Sorting a selection of an invalid array index

Question

Sorting a selection of an invalid array index

I am writing a sort that, given an array of unordered elements, will populate the new array with indexes of the sorted elements. For instance,

[3, 2, 1]

will return

 [2, 1, 0] // original indexes of sorted array [1, 2, 3]

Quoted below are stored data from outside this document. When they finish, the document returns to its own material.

/-- A core whose slot 0 has all 2 MiB of scratch; a vector image's header there, or a matrix image's. -/
def sImg (hdr : Nat) : State := regs { (pkgs sE fun p => { p with cores := [(0, ⟨8, 0x200000, 0⟩)] }) with sram := Memory.writeN [] 0x80 64 hdr }
  [(4, scr 0x80)]
def vHdr : Nat := 1 + 2 ^ 32 * 14 + 2 ^ (8 * 0x29) * 128 + 2 ^ (8 * 0x30) * 2 + 2 ^ (8 * 0x34) * 128
def mHdr : Nat := 1 + 2 ^ (8 * 9) * 128 + 2 ^ (8 * 0x10) * 0x68
theorem own_image {s : State} {a n : Nat} {k : Kind} (h : OwnScratch s 0x200000) (hp : s.ct.prov = false) (ha : a % 128 = 0) (hn : a + n ≤ 0x200000)
    (h0 : 0 < n) : ImageReaches s k (scr a) n fun i => .sram (a + 128 * i) := by
  refine ⟨?_, hp, h.poison, fun i hi => ?_⟩
  · rw [scr_toNat (by omega)]; omega
  · rw [scr_add]; exact own_reaches h (by decide) (by omega) (by decide)
theorem sImg_own (hdr : Nat) : OwnScratch (sImg hdr) 0x200000 := own_of ⟨rfl, rfl, rfl, rfl, rfl, rfl, rfl, rfl⟩
/-- Lines that hold nothing add nothing to an image. -/
theorem get_none {m : Bytes} {a : Nat} (h : ∀ c ∈ m.2, c.1 < a) (n : Nat) : m.get (.sram a) n = 0 := readN_none h n
theorem image_short {m : Bytes} {a : Nat} (h : ∀ c ∈ m.2, c.1 < a + 128) : ∀ k, imageAt (fun i => .sram (a + 128 * i)) m (k + 1) = imageAt (fun i => .sram (a + 128 * i)) m 1 := by
  intro k
  induction k with
  | zero => rfl
  | succ k ih =>
    have : m.get (.sram (a + 128 * (k + 1))) 128 = 0 := get_none (fun c hc => by have := h c hc; omega) 128
    rw [imageAt, this, ih, Nat.mul_zero, Nat.add_zero]
theorem sImg_image {hdr k : Nat} (h : ∀ c ∈ (sImg hdr).sram, c.1 < 0x80 + 128) :
    imageAt (fun i => .sram (0x80 + 128 * i)) (bytesOf (sImg hdr)) (k + 1) = imageAt (fun i => .sram (0x80 + 128 * i)) (bytesOf (sImg hdr)) 1 :=
  image_short h k
theorem witness_ContextImageWords :
    MReady (sImg vHdr) ∧ MReady (sImg mHdr) ∧ countConvoy (sImg vHdr).ct.conv true { solo := true } = some ⟨true, 0, 0, 0, true⟩ ∧
    (sImg vHdr).rd 4 = scr 0x80 ∧ (sImg mHdr).rd 4 = scr 0x80 ∧
    (∀ k, ImageReaches (sImg vHdr) k (scr 0x80) (sImg vHdr).ct.vimgLen fun i => .sram (0x80 + 128 * i)) ∧
    (∀ k, ImageReaches (sImg mHdr) k (scr 0x80) mimgLen fun i => .sram (0x80 + 128 * i)) ∧
    (let f := recField (imageAt (fun i => .sram (0x80 + 128 * i)) (bytesOf (sImg vHdr)) ((sImg vHdr).ct.vimgLen / 128))
     vimageOk (sImg vHdr).ct (imageAt (fun i => .sram (0x80 + 128 * i)) (bytesOf (sImg vHdr)) ((sImg vHdr).ct.vimgLen / 128)) = true ∧
       f 0x34 1 = 2 ^ (6 + 1) ∧ f 0x29 1 ≤ 128 ∧ f 0x2A 1 ≤ 128 ∧ f 0x2B 1 ≤ 128 ∧
       f 0x30 4 ≤ min ((sImg vHdr).ct.vlen * 2 ^ (f 0x28 1 % 4) / f 0x34 1) ((sImg vHdr).ct.vlen / 2)) ∧
    (let f := recField (imageAt (fun i => .sram (0x80 + 128 * i)) (bytesOf (sImg mHdr)) (mimgLen / 128))
     mimageOk (imageAt (fun i => .sram (0x80 + 128 * i)) (bytesOf (sImg mHdr)) (mimgLen / 128)) = true ∧ f 9 1 ≤ 128 ∧ f 0xA 1 ≤ 128 ∧ f 0xB 1 ≤ 128) := by
  have mr : ∀ hdr, MReady (sImg hdr) := fun hdr =>
    ⟨⟨rfl, rfl, rfl, rfl, rfl, rfl, rfl, .inr (.inr (.inr rfl)), by show 0 ≤ 3; decide, by show 2 ≤ 2048 * 8 / 2; decide⟩, noFeeds_of rfl, rfl, Nat.zero_le _, Nat.zero_le _, Nat.zero_le _⟩
  have hv : (sImg vHdr).ct.vimgLen / 128 = 1609 + 1 := by decide +kernel
  have hm : mimgLen / 128 = 6657 + 1 := by decide +kernel
  refine ⟨mr _, mr _, by decide +kernel, by decide +kernel, by decide +kernel, fun k => own_image (sImg_own _) rfl (by decide) (by decide +kernel) (by decide +kernel),
    fun k => own_image (sImg_own _) rfl (by decide) (by decide +kernel) (by decide +kernel), ?_, ?_⟩
  · rw [hv, sImg_image (by decide +kernel)]; decide +kernel
  · rw [hm, sImg_image (by decide +kernel)]; decide +kernel
/-- One member alone; a second one whose marker has not fired. -/
def sBar (b : Barrier) (l : List Ct) : State := { (onE fun c => { c with bar := c.bar.set 3 b }) with others := l }
theorem witness_BarrierWords :
    VReady (sBar ⟨0, 0, 0, none⟩ []) ∧ countConvoy (sBar ⟨0, 0, 0, none⟩ []).ct.conv false {} = some cv1 ∧ (sBar ⟨0, 0, 0, none⟩ []).ct.bar[3]? = some ⟨0, 0, 0, none⟩ ∧
    VReady (sBar ⟨1, 0, 1, none⟩ []) ∧ (sBar ⟨1, 0, 1, none⟩ []).ct.bar[3]? = some ⟨1, 0, 1, none⟩ ∧ (1 : Nat) ≠ 0 ∧ (1 : Nat) = 0 + 1 ∧ (0 : Nat) ≠ 0 + 1 ∧
    (∀ m ∈ (sBar ⟨1, 0, 1, none⟩ []).cts, m.status = .ended ∨ ∃ x, m.bar[3]? = some x ∧ 1 ≤ x.fired) ∧
    VReady (sBar ⟨1, 0, 1, none⟩ [ct0]) ∧
    ¬ (∀ m ∈ (sBar ⟨1, 0, 1, none⟩ [ct0]).cts, m.launch = (sBar ⟨1, 0, 1, none⟩ [ct0]).ct.launch → m.gang = (sBar ⟨1, 0, 1, none⟩ [ct0]).ct.gang →
      m.plot = (sBar ⟨1, 0, 1, none⟩ [ct0]).ct.plot → m.status = .ended ∨ ∃ x, m.bar[3]? = some x ∧ 1 ≤ x.fired) ∧
    -- a store of the stream before the marker; a marker that has not fired, whose stores may be performed, or not
    (let s := fun line => { sBar ⟨1, 0, 0, some ⟨1, 0, 0⟩⟩ [] with ct := { (sBar ⟨1, 0, 0, some ⟨1, 0, 0⟩⟩ []).ct with
        sbn := 1, sbuf := (sLag line 0).ct.sbuf, copies := (sLag line 0).ct.copies } }
     VReady (s scrLine) ∧ (∃ e ∈ (s scrLine).ct.sbuf, SbEnt.before ⟨(s scrLine).ct.sbn, 0, (s scrLine).ct.sbn⟩ e = true) ∧
       (s scrLine).ct.bar[3]? = some ⟨1, 0, 0, some ⟨1, 0, 0⟩⟩ ∧ (s scrLine).canFlush (s scrLine).ct (SbEnt.before ⟨1, 0, 0⟩) = false ∧
       (s (scrLine + 1)).canFlush (s (scrLine + 1)).ct (SbEnt.before ⟨1, 0, 0⟩) = true ∧ (∀ e ∈ (sBar ⟨0, 0, 0, none⟩ []).ct.sbuf, SbEnt.before ⟨0, 0, 0⟩ e = false)) := by
  refine ⟨vready_of (by decide +kernel), by decide +kernel, by decide +kernel, vready_of (by decide +kernel), by decide +kernel, by decide, by decide, by decide, ?_,
    vready_of (by decide +kernel), fun h => ?_, vready_of (by decide +kernel), by and_intros <;> decide +kernel⟩
  · intro m hm
    obtain rfl : m = (sBar ⟨1, 0, 1, none⟩ []).ct := by simpa [State.cts, sBar] using hm
    exact .inr ⟨⟨1, 0, 1, none⟩, by decide +kernel, by decide⟩
  · rcases h ct0 (.tail _ (.head _)) rfl rfl rfl with h | ⟨x, hx, hf⟩
    · cases h
    · have : x = ⟨0, 0, 0, none⟩ := by simpa [ct0, Ct.fresh] using hx.symm
      rw [this] at hf
      exact absurd hf (by decide)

Unfortunately, it fills the array incorrectly, repeating the same index on top.

This is my code:

 void sort(float data[], int indx[], int len) { int min; float temp; float tempData[len]; for (int x = 0; x < len; ++x){ tempData[x] = data[x]; } for (int i = 0; i < len; ++i) { min = i; for (int j = i + 1; j < len; ++j) { if (tempData[j] < tempData[min]) { min = j; } } temp = tempData[i]; tempData[i] = tempData[min]; tempData[min] = temp; indx[i] = min; } }

And given this array:

 [8.5, 10.0, 9.25, 12.5, 12.75, 12.5, 16.0, 14.75, 17.0, 18.0, 21.0, 13.0, 7.25];

it returns:

 [12, 12, 2, 12, 5, 12, 12, 11, 11, 12, 11, 12, 12]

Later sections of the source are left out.